◆ Problem to work on ◆
What lines in the material hold the string "readWords"? Return every one of them.

◆ Source material ◆
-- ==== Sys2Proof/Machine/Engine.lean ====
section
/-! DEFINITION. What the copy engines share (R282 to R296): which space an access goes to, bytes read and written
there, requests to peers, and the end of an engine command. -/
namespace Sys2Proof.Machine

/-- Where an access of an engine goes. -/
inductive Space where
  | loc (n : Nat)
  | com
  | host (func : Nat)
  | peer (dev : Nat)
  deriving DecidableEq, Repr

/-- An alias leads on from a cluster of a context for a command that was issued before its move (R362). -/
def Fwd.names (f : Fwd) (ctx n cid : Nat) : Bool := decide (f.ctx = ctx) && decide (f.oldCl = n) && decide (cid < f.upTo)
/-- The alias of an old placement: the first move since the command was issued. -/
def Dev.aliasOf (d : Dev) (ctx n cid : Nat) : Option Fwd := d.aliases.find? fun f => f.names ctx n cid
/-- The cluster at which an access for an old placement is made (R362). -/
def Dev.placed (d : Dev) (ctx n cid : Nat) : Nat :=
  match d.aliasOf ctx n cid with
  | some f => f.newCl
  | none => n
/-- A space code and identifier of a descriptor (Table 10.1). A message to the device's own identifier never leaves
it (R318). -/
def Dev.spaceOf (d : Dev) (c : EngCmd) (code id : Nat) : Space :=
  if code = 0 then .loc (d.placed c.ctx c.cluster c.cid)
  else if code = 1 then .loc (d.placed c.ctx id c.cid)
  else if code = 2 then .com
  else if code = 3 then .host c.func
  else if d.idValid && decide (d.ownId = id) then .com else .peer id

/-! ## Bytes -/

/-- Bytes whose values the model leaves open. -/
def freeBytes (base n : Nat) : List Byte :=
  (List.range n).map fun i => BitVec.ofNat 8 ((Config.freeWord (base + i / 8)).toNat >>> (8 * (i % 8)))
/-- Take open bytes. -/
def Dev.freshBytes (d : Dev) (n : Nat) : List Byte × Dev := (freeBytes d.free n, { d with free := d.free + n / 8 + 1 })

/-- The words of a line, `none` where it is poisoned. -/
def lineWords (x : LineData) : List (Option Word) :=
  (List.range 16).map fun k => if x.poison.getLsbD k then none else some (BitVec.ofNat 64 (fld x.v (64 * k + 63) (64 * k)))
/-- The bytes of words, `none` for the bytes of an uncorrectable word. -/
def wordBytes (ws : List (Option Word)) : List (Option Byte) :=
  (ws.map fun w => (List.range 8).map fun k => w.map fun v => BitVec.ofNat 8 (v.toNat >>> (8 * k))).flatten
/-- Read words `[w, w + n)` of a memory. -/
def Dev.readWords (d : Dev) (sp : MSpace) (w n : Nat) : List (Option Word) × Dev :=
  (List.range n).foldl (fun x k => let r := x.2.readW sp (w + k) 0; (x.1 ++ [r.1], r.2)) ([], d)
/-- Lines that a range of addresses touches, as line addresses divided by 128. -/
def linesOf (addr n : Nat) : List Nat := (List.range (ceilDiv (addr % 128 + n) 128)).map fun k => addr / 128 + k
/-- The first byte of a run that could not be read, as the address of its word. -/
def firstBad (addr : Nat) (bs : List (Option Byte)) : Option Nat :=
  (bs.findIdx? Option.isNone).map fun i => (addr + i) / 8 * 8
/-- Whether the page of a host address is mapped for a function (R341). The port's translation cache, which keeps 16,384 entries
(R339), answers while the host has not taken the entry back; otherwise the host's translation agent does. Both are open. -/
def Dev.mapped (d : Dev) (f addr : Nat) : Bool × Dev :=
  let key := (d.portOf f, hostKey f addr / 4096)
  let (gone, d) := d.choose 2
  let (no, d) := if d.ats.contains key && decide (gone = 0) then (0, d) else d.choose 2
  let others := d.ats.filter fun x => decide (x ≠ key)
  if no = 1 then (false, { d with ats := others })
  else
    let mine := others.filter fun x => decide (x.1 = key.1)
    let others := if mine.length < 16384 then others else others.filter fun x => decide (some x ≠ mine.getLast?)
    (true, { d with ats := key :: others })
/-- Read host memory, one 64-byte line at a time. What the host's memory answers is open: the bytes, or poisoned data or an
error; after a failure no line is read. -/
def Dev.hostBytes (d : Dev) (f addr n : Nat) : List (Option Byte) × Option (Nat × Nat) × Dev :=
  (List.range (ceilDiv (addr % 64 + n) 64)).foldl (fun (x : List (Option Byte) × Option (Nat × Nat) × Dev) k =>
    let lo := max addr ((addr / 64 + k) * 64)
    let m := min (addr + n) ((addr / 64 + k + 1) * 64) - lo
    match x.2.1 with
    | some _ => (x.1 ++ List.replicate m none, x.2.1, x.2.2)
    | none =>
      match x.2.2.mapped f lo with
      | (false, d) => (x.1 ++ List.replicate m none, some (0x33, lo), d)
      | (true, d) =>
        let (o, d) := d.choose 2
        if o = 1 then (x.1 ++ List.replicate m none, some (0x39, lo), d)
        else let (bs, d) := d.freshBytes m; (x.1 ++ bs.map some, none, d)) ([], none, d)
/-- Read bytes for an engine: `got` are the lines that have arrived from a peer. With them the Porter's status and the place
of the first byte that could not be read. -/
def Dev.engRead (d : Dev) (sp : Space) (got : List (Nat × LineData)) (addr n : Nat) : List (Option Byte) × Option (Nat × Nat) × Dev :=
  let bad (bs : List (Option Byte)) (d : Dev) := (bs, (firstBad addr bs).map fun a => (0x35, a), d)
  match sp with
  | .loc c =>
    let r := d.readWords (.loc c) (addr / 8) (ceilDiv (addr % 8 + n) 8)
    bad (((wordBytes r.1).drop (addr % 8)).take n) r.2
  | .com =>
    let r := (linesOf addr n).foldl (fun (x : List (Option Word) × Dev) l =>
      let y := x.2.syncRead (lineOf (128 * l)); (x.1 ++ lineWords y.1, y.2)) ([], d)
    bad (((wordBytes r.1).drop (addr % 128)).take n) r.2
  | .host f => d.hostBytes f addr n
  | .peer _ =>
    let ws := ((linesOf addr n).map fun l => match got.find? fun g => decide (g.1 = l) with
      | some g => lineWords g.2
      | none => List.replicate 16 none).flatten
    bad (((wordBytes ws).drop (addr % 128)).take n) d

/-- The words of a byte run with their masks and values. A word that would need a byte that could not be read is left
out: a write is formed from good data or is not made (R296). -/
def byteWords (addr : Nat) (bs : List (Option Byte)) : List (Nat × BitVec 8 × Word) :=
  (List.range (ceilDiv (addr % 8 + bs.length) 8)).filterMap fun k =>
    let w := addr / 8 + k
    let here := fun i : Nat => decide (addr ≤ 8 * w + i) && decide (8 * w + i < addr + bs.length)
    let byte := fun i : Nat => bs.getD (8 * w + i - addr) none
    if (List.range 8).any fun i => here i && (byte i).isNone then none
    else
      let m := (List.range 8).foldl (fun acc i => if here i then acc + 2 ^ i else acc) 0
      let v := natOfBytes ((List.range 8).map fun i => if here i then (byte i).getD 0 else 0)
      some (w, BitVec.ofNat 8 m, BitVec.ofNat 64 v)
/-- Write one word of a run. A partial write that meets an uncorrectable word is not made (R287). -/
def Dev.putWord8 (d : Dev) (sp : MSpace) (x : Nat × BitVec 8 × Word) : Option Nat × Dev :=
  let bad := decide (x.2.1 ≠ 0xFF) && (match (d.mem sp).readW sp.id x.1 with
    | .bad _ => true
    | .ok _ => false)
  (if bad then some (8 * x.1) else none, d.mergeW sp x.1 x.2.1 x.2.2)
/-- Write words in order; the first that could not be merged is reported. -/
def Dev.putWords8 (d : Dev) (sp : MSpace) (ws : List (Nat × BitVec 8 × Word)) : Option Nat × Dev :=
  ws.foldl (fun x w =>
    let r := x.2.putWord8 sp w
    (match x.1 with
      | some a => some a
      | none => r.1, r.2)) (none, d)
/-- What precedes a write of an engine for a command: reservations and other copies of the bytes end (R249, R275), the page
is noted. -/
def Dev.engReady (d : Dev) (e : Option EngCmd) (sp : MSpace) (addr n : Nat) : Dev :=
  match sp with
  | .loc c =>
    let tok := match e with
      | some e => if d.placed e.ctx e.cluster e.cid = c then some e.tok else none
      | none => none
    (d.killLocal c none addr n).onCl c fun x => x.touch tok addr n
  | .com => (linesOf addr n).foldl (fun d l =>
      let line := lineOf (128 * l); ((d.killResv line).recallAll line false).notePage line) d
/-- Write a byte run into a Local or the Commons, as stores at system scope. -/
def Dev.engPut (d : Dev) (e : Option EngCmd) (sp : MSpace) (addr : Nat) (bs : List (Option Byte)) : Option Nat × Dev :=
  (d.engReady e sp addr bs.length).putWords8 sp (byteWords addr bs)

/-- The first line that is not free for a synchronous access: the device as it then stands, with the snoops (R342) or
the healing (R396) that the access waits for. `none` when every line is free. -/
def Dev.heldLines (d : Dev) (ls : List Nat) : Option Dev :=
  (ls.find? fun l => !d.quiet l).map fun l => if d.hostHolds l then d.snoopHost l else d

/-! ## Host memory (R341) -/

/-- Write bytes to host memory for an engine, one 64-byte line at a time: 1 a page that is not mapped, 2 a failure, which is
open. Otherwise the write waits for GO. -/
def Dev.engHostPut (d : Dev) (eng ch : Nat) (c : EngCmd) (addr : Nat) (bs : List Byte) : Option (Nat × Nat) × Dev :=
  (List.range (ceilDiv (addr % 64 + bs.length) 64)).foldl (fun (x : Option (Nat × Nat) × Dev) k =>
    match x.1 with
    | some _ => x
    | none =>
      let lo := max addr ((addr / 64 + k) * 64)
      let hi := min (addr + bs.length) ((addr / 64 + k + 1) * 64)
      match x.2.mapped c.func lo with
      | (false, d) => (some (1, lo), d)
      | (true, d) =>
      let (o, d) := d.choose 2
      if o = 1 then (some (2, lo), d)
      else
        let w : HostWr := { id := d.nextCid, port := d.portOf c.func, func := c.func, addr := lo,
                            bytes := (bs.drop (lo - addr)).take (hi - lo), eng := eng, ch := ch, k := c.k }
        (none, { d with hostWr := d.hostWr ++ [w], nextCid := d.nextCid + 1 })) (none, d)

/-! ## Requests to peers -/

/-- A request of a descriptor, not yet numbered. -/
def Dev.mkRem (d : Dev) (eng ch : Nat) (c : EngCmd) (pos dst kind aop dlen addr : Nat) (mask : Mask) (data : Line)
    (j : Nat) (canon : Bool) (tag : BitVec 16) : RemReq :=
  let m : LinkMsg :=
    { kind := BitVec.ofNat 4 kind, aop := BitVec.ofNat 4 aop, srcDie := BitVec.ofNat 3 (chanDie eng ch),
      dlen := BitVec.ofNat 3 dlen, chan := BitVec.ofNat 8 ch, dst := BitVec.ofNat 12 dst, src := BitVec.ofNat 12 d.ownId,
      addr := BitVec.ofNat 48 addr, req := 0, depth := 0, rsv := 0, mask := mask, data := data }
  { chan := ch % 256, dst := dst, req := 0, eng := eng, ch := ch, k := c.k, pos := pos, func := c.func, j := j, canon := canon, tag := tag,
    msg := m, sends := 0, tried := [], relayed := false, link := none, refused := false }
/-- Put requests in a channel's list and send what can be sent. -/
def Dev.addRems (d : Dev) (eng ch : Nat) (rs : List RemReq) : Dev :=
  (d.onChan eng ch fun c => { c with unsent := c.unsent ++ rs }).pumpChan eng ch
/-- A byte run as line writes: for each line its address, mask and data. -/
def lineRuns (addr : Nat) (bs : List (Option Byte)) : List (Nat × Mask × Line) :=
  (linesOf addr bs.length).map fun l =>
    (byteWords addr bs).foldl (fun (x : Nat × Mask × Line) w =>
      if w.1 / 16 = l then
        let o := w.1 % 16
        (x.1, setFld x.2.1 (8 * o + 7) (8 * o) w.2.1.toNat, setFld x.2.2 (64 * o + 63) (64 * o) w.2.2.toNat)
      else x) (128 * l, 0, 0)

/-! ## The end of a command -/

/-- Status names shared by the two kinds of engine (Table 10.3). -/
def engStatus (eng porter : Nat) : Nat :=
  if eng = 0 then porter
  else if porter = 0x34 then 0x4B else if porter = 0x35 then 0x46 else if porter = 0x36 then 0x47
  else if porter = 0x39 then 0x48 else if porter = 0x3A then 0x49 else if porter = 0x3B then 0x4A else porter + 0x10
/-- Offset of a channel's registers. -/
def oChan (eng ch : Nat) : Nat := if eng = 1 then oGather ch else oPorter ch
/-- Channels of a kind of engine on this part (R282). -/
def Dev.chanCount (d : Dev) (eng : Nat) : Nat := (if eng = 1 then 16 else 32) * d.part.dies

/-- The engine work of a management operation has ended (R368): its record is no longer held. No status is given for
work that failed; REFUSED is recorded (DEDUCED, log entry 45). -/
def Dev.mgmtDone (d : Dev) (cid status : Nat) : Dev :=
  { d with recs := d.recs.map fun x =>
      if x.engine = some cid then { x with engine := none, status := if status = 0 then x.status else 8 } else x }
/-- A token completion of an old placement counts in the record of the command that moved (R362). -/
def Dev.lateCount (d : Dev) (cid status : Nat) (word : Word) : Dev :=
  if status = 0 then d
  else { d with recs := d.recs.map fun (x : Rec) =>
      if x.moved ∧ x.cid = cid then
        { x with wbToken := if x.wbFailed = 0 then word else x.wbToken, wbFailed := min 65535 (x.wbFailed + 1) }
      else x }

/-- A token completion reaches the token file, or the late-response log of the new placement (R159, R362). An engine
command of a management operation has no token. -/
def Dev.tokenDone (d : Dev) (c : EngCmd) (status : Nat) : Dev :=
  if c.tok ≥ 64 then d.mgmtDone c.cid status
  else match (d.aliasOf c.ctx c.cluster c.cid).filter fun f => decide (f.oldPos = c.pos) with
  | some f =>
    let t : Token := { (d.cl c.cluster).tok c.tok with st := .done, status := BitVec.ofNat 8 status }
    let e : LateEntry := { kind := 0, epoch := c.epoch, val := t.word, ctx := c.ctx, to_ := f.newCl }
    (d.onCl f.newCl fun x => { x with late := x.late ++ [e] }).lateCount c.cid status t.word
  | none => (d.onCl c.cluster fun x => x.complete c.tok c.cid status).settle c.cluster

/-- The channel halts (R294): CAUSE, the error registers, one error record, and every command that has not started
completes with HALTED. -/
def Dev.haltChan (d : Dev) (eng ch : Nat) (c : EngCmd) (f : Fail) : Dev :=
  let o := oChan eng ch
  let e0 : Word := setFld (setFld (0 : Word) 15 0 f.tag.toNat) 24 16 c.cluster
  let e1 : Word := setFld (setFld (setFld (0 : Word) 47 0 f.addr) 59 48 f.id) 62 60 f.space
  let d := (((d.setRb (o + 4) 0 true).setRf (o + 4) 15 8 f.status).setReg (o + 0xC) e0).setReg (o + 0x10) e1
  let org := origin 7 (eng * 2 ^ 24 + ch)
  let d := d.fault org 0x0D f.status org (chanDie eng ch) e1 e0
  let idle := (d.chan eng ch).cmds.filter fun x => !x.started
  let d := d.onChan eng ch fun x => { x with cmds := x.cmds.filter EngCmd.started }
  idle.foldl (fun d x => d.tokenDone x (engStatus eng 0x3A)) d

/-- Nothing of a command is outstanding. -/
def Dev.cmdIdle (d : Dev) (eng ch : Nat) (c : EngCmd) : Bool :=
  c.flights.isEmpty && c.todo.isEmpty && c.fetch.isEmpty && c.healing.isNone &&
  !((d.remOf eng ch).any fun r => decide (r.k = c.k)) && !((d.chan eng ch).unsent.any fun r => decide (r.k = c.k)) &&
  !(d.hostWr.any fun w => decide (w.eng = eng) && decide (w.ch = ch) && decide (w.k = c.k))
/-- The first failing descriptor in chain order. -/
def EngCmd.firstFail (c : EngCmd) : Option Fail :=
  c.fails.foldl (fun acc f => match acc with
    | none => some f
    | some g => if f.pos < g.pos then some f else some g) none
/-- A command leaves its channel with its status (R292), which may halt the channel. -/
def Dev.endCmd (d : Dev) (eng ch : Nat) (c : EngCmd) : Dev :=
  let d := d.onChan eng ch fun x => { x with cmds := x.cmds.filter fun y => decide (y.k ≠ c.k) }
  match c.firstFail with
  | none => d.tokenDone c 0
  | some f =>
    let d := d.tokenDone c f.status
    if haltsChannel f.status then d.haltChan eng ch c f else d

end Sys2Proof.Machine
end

◆ Result of this exercise ◆
def Dev.readWords (d : Dev) (sp : MSpace) (w n : Nat) : List (Option Word) × Dev :=
    let r := d.readWords (.loc c) (addr / 8) (ceilDiv (addr % 8 + n) 8)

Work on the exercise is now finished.